🤗 Hugging Face Transformer submillisecond inference 🤯 and deployment on Nvidia Triton server

Yes, you can perfom inference with transformer based model in less than 1ms on the cheapest GPU available on Amazon (T4)!

The commands below have been tested on a AWS G4.dnn with Deep Learning Base AMI (Ubuntu 18.04) Version 44.0. They may require some small adaptations to be run on a another Linux distribution.

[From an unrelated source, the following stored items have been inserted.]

/-! ### `State.takeNotice` -/

@[simp] theorem State.takeNotice_pending (s : State) (i : Instr) : (s.takeNotice i).pending = s.pending := rfl
@[simp] theorem State.takeNotice_notices (s : State) (i : Instr) : (s.takeNotice i).notices = s.notices.erase i := rfl
@[simp] theorem State.takeNotice_inputs (s : State) (i : Instr) : (s.takeNotice i).inputs = s.inputs := rfl
@[simp] theorem State.takeNotice_inReset (s : State) (i : Instr) : (s.takeNotice i).inReset = s.inReset := rfl
@[simp] theorem State.takeNotice_clock (s : State) (i : Instr) : (s.takeNotice i).clock = s.clock := rfl
@[simp] theorem State.takeNotice_tab (s : State) (i : Instr) : (s.takeNotice i).tab = s.tab := rfl
@[simp] theorem State.takeNotice_paired (s : State) (i : Instr) : (s.takeNotice i).paired = s.paired := rfl
@[simp] theorem State.takeNotice_perf (s : State) (i : Instr) : (s.takeNotice i).perf = s.perf := rfl
@[simp] theorem State.takeNotice_watch (s : State) (i : Instr) : (s.takeNotice i).watch = s.watch := rfl
@[simp] theorem State.takeNotice_cc (s : State) (i : Instr) : (s.takeNotice i).cc = s.cc := rfl
@[simp] theorem State.takeNotice_al (s : State) (i : Instr) : (s.takeNotice i).al = s.al := rfl
@[simp] theorem State.takeNotice_le (s : State) (i : Instr) : (s.takeNotice i).le = s.le := rfl
@[simp] theorem State.takeNotice_os (s : State) (i : Instr) : (s.takeNotice i).os = s.os := rfl
@[simp] theorem State.takeNotice_cu (s : State) (i : Instr) : (s.takeNotice i).cu = s.cu := rfl
@[simp] theorem State.takeNotice_dl (s : State) (i : Instr) : (s.takeNotice i).dl = s.dl := rfl
@[simp] theorem State.takeNotice_im (s : State) (i : Instr) : (s.takeNotice i).im = s.im := rfl

/-! ### `State.putReply` -/

@[simp] theorem State.putReply_pending (s : State) (h : Hdr) (code : Byte) (a : Answer) :
    (s.putReply h code a).pending = s.pending := rfl
@[simp] theorem State.putReply_notices (s : State) (h : Hdr) (code : Byte) (a : Answer) :
    (s.putReply h code a).notices = s.notices := rfl
@[simp] theorem State.putReply_inputs (s : State) (h : Hdr) (code : Byte) (a : Answer) :
    (s.putReply h code a).inputs = s.inputs := rfl
@[simp] theorem State.putReply_inReset (s : State) (h : Hdr) (code : Byte) (a : Answer) :
    (s.putReply h code a).inReset = s.inReset := rfl
@[simp] theorem State.putReply_clock (s : State) (h : Hdr) (code : Byte) (a : Answer) :
    (s.putReply h code a).clock = s.clock := rfl
@[simp] theorem State.putReply_tab (s : State) (h : Hdr) (code : Byte) (a : Answer) :
    (s.putReply h code a).tab = s.tab := rfl
@[simp] theorem State.putReply_paired (s : State) (h : Hdr) (code : Byte) (a : Answer) :
    (s.putReply h code a).paired = s.paired := rfl
@[simp] theorem State.putReply_perf (s : State) (h : Hdr) (code : Byte) (a : Answer) :
    (s.putReply h code a).perf = s.perf := rfl
@[simp] theorem State.putReply_watch (s : State) (h : Hdr) (code : Byte) (a : Answer) :
    (s.putReply h code a).watch = s.watch := rfl
@[simp] theorem State.putReply_cc (s : State) (h : Hdr) (code : Byte) (a : Answer) :
    (s.putReply h code a).cc = s.cc := rfl
@[simp] theorem State.putReply_al (s : State) (h : Hdr) (code : Byte) (a : Answer) :
    (s.putReply h code a).al = s.al := rfl
@[simp] theorem State.putReply_le (s : State) (h : Hdr) (code : Byte) (a : Answer) :
    (s.putReply h code a).le = s.le := rfl
@[simp] theorem State.putReply_os (s : State) (h : Hdr) (code : Byte) (a : Answer) :
    (s.putReply h code a).os = s.os := rfl
@[simp] theorem State.putReply_cu (s : State) (h : Hdr) (code : Byte) (a : Answer) :
    (s.putReply h code a).cu = s.cu := rfl
@[simp] theorem State.putReply_dl (s : State) (h : Hdr) (code : Byte) (a : Answer) :
    (s.putReply h code a).dl = s.dl.putSlot (.reply { hdr := h, code, status := a.status, data := a.data } 0) := rfl
@[simp] theorem State.putReply_im (s : State) (h : Hdr) (code : Byte) (a : Answer) :
    (s.putReply h code a).im = s.im := rfl

/-! ### `State.setCurtain` -/

@[simp] theorem State.setCurtain_pending (s : State) (new : CurtainState) (reason : Option FaultReason) :
    (s.setCurtain new reason).pending = s.pending := rfl
@[simp] theorem State.setCurtain_notices (s : State) (new : CurtainState) (reason : Option FaultReason) :
    (s.setCurtain new reason).notices = s.notices := rfl
@[simp] theorem State.setCurtain_inputs (s : State) (new : CurtainState) (reason : Option FaultReason) :
    (s.setCurtain new reason).inputs = s.inputs := rfl
@[simp] theorem State.setCurtain_inReset (s : State) (new : CurtainState) (reason : Option FaultReason) :
    (s.setCurtain new reason).inReset = s.inReset := rfl
@[simp] theorem State.setCurtain_clock (s : State) (new : CurtainState) (reason : Option FaultReason) :
    (s.setCurtain new reason).clock = s.clock := rfl
@[simp] theorem State.setCurtain_tab (s : State) (new : CurtainState) (reason : Option FaultReason) :
    (s.setCurtain new reason).tab = s.tab := rfl
@[simp] theorem State.setCurtain_paired (s : State) (new : CurtainState) (reason : Option FaultReason) :
    (s.setCurtain new reason).paired = s.paired := rfl
@[simp] theorem State.setCurtain_perf (s : State) (new : CurtainState) (reason : Option FaultReason) :
    (s.setCurtain new reason).perf = s.perf := rfl
@[simp] theorem State.setCurtain_watch (s : State) (new : CurtainState) (reason : Option FaultReason) :
    (s.setCurtain new reason).watch = s.watch := rfl
@[simp] theorem State.setCurtain_cc (s : State) (new : CurtainState) (reason : Option FaultReason) :
    (s.setCurtain new reason).cc = { s.cc with state := new, reason := reason } := rfl
@[simp] theorem State.setCurtain_al (s : State) (new : CurtainState) (reason : Option FaultReason) :
    (s.setCurtain new reason).al = s.al := rfl
@[simp] theorem State.setCurtain_le (s : State) (new : CurtainState) (reason : Option FaultReason) :
    (s.setCurtain new reason).le = s.le := rfl
@[simp] theorem State.setCurtain_os (s : State) (new : CurtainState) (reason : Option FaultReason) :
    (s.setCurtain new reason).os = s.os := rfl
@[simp] theorem State.setCurtain_cu (s : State) (new : CurtainState) (reason : Option FaultReason) :
    (s.setCurtain new reason).cu = s.cu := rfl
@[simp] theorem State.setCurtain_dl (s : State) (new : CurtainState) (reason : Option FaultReason) :
    (s.setCurtain new reason).dl = s.dl := rfl
@[simp] theorem State.setCurtain_im (s : State) (new : CurtainState) (reason : Option FaultReason) :
    (s.setCurtain new reason).im = s.im := rfl

/-! ### `State.setMove` -/

@[simp] theorem State.setMove_pending (s : State) (m : Option Movement) : (s.setMove m).pending = s.pending := rfl
@[simp] theorem State.setMove_notices (s : State) (m : Option Movement) : (s.setMove m).notices = s.notices := rfl
@[simp] theorem State.setMove_inputs (s : State) (m : Option Movement) : (s.setMove m).inputs = s.inputs := rfl
@[simp] theorem State.setMove_inReset (s : State) (m : Option Movement) : (s.setMove m).inReset = s.inReset := rfl
@[simp] theorem State.setMove_clock (s : State) (m : Option Movement) : (s.setMove m).clock = s.clock := rfl
@[simp] theorem State.setMove_tab (s : State) (m : Option Movement) : (s.setMove m).tab = s.tab := rfl
@[simp] theorem State.setMove_paired (s : State) (m : Option Movement) : (s.setMove m).paired = s.paired := rfl
@[simp] theorem State.setMove_perf (s : State) (m : Option Movement) : (s.setMove m).perf = s.perf := rfl
@[simp] theorem State.setMove_watch (s : State) (m : Option Movement) : (s.setMove m).watch = s.watch := rfl
@[simp] theorem State.setMove_cc (s : State) (m : Option Movement) : (s.setMove m).cc = { s.cc with move := m } := rfl
@[simp] theorem State.setMove_al (s : State) (m : Option Movement) : (s.setMove m).al = s.al := rfl
@[simp] theorem State.setMove_le (s : State) (m : Option Movement) : (s.setMove m).le = s.le := rfl
@[simp] theorem State.setMove_os (s : State) (m : Option Movement) : (s.setMove m).os = s.os := rfl
@[simp] theorem State.setMove_cu (s : State) (m : Option Movement) : (s.setMove m).cu = s.cu := rfl
@[simp] theorem State.setMove_dl (s : State) (m : Option Movement) : (s.setMove m).dl = s.dl := rfl
@[simp] theorem State.setMove_im (s : State) (m : Option Movement) : (s.setMove m).im = s.im := rfl

/-! ### `State.setLine` -/

@[simp] theorem State.setLine_pending (s : State) (n : Fin 32) (r : LineRec) :
    (s.setLine n r).pending = s.pending := rfl
@[simp] theorem State.setLine_notices (s : State) (n : Fin 32) (r : LineRec) :
    (s.setLine n r).notices = s.notices := rfl
@[simp] theorem State.setLine_inputs (s : State) (n : Fin 32) (r : LineRec) : (s.setLine n r).inputs = s.inputs := rfl
@[simp] theorem State.setLine_inReset (s : State) (n : Fin 32) (r : LineRec) :
    (s.setLine n r).inReset = s.inReset := rfl
@[simp] theorem State.setLine_clock (s : State) (n : Fin 32) (r : LineRec) : (s.setLine n r).clock = s.clock := rfl
@[simp] theorem State.setLine_tab (s : State) (n : Fin 32) (r : LineRec) : (s.setLine n r).tab = s.tab := rfl
@[simp] theorem State.setLine_paired (s : State) (n : Fin 32) (r : LineRec) : (s.setLine n r).paired = s.paired := rfl
@[simp] theorem State.setLine_perf (s : State) (n : Fin 32) (r : LineRec) : (s.setLine n r).perf = s.perf := rfl
@[simp] theorem State.setLine_watch (s : State) (n : Fin 32) (r : LineRec) : (s.setLine n r).watch = s.watch := rfl
@[simp] theorem State.setLine_cc (s : State) (n : Fin 32) (r : LineRec) : (s.setLine n r).cc = s.cc := rfl
@[simp] theorem State.setLine_al (s : State) (n : Fin 32) (r : LineRec) :
    (s.setLine n r).al = { s.al with lines := s.al.lines.set n r } := rfl
@[simp] theorem State.setLine_le (s : State) (n : Fin 32) (r : LineRec) : (s.setLine n r).le = s.le := rfl
@[simp] theorem State.setLine_os (s : State) (n : Fin 32) (r : LineRec) : (s.setLine n r).os = s.os := rfl
@[simp] theorem State.setLine_cu (s : State) (n : Fin 32) (r : LineRec) : (s.setLine n r).cu = s.cu := rfl
@[simp] theorem State.setLine_dl (s : State) (n : Fin 32) (r : LineRec) : (s.setLine n r).dl = s.dl := rfl
@[simp] theorem State.setLine_im (s : State) (n : Fin 32) (r : LineRec) : (s.setLine n r).im = s.im := rfl

/-! ### `State.setStage` -/

@[simp] theorem State.setStage_pending (s : State) (new : Stage) : (s.setStage new).pending = s.pending := rfl
@[simp] theorem State.setStage_notices (s : State) (new : Stage) : (s.setStage new).notices = s.notices := rfl
@[simp] theorem State.setStage_inputs (s : State) (new : Stage) : (s.setStage new).inputs = s.inputs := rfl
@[simp] theorem State.setStage_inReset (s : State) (new : Stage) : (s.setStage new).inReset = s.inReset := rfl
@[simp] theorem State.setStage_clock (s : State) (new : Stage) : (s.setStage new).clock = s.clock := rfl
@[simp] theorem State.setStage_tab (s : State) (new : Stage) : (s.setStage new).tab = s.tab := rfl
@[simp] theorem State.setStage_paired (s : State) (new : Stage) : (s.setStage new).paired = s.paired := rfl
@[simp] theorem State.setStage_perf (s : State) (new : Stage) : (s.setStage new).perf = s.perf := rfl
@[simp] theorem State.setStage_watch (s : State) (new : Stage) : (s.setStage new).watch = s.watch := rfl
@[simp] theorem State.setStage_cc (s : State) (new : Stage) : (s.setStage new).cc = s.cc := rfl
@[simp] theorem State.setStage_al (s : State) (new : Stage) :
    (s.setStage new).al = { s.al with stage := new, enteredAt := s.clock, ackDue := none, invDue := none, ackBy := none, sounders := decide (new = .evacuate) && !s.im.inhibit.sounders } := rfl
@[simp] theorem State.setStage_le (s : State) (new : Stage) : (s.setStage new).le = s.le := rfl
@[simp] theorem State.setStage_os (s : State) (new : Stage) : (s.setStage new).os = s.os := rfl
@[simp] theorem State.setStage_cu (s : State) (new : Stage) : (s.setStage new).cu = s.cu := rfl
@[simp] theorem State.setStage_dl (s : State) (new : Stage) : (s.setStage new).dl = s.dl := rfl
@[simp] theorem State.setStage_im (s : State) (new : Stage) : (s.setStage new).im = s.im := rfl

You can find explanations on how it works in Hugging Face Transformer inference UNDER 1 millisecond latency

Baseline set by Hugging Face Infinity demo

Hugging Face infinity demo video

AWS virtual machine: g4dn.xlarge (T4 GPU)
model: "philschmid/MiniLM-L6-H384-uncased-sst2" (Hugging Face hub URL)
experience 1 : batch size 1, seq len 16 tokens -> 1.7ms
experience 2 : batch size 1, seq len 128 tokens -> 2.5ms

Install dependencies

Those dependencies have to be installed on the remote machine directly (no container).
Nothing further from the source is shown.